**Action item:**
Make a tally of the lines in the records that include the string "cause", and give only that number.

(Stored entries)

────────────────

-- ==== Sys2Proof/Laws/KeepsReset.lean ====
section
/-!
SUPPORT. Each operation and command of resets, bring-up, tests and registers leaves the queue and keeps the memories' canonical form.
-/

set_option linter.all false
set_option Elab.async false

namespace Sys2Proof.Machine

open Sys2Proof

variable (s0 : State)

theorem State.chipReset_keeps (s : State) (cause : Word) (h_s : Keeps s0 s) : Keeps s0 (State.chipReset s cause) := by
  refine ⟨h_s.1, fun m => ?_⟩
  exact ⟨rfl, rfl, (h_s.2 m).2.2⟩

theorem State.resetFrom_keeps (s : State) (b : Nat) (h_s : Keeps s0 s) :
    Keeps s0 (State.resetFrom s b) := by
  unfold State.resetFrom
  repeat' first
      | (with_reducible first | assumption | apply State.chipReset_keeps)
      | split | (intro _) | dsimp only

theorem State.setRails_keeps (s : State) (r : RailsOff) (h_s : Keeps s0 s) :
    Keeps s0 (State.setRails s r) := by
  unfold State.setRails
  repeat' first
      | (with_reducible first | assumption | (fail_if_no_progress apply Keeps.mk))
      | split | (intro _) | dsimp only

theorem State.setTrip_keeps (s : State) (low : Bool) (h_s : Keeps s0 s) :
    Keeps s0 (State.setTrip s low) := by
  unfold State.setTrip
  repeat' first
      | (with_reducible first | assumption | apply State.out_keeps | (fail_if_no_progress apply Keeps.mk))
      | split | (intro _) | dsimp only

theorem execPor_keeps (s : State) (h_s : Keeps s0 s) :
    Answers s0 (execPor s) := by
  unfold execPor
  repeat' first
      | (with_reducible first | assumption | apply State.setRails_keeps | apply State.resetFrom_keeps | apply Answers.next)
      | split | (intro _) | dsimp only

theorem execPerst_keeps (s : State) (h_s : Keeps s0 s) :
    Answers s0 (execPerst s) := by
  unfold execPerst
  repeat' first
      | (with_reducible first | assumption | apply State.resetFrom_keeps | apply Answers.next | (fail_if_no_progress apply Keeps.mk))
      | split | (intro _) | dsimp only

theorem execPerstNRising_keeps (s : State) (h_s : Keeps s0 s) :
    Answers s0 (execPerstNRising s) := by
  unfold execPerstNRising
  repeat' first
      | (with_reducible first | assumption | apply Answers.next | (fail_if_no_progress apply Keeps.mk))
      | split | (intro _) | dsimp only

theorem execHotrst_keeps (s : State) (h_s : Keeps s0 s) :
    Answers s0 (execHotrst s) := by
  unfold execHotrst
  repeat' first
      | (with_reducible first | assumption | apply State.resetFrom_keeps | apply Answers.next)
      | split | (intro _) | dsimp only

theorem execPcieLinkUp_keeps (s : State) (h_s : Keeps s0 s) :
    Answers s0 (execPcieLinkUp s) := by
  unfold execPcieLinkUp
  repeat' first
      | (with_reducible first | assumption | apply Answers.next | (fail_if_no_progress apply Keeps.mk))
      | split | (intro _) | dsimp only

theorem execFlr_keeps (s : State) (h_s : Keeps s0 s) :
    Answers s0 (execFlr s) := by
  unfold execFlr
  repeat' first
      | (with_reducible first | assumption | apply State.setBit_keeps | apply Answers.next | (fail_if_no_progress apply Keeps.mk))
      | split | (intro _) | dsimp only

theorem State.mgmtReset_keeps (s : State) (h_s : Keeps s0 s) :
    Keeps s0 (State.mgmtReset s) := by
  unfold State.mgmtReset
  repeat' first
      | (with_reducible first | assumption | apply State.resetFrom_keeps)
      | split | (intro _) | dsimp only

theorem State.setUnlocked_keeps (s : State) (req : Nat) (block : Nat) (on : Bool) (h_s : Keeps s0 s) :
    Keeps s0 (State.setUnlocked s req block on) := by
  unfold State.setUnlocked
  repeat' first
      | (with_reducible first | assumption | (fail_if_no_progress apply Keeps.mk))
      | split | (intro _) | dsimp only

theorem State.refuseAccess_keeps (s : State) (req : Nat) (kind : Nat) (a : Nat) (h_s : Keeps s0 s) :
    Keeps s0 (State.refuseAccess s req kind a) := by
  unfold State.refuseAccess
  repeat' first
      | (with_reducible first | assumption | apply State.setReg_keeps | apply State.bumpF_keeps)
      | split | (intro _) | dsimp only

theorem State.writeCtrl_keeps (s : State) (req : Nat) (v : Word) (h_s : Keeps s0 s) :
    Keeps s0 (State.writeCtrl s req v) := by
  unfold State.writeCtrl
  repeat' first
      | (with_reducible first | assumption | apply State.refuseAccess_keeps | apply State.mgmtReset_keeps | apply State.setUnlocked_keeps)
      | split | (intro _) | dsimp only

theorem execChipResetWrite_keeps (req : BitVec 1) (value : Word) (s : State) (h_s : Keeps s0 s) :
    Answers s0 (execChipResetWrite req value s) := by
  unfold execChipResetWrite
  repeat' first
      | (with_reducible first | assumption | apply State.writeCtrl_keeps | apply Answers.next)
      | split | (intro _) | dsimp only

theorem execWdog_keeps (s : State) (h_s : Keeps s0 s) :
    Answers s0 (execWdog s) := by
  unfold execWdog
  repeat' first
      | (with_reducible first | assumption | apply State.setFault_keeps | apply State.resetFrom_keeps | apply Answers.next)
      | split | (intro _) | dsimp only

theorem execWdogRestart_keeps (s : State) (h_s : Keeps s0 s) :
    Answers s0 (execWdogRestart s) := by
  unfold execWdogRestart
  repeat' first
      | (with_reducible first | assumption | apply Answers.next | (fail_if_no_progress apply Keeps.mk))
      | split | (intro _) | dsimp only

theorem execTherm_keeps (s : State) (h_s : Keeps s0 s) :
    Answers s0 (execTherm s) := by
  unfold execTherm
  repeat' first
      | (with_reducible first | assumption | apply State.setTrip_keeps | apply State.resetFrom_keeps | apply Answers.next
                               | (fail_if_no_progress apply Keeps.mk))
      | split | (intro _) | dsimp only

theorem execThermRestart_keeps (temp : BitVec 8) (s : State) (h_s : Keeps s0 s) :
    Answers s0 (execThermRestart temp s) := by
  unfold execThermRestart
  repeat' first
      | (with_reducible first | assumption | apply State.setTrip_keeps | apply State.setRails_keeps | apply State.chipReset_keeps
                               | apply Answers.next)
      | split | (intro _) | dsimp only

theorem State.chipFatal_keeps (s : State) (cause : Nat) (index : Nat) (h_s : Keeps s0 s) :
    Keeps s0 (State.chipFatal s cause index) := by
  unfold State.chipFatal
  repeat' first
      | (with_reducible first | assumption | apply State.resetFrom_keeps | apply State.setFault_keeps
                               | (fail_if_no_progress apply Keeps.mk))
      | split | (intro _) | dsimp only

────────────────

**Output of the task:**
3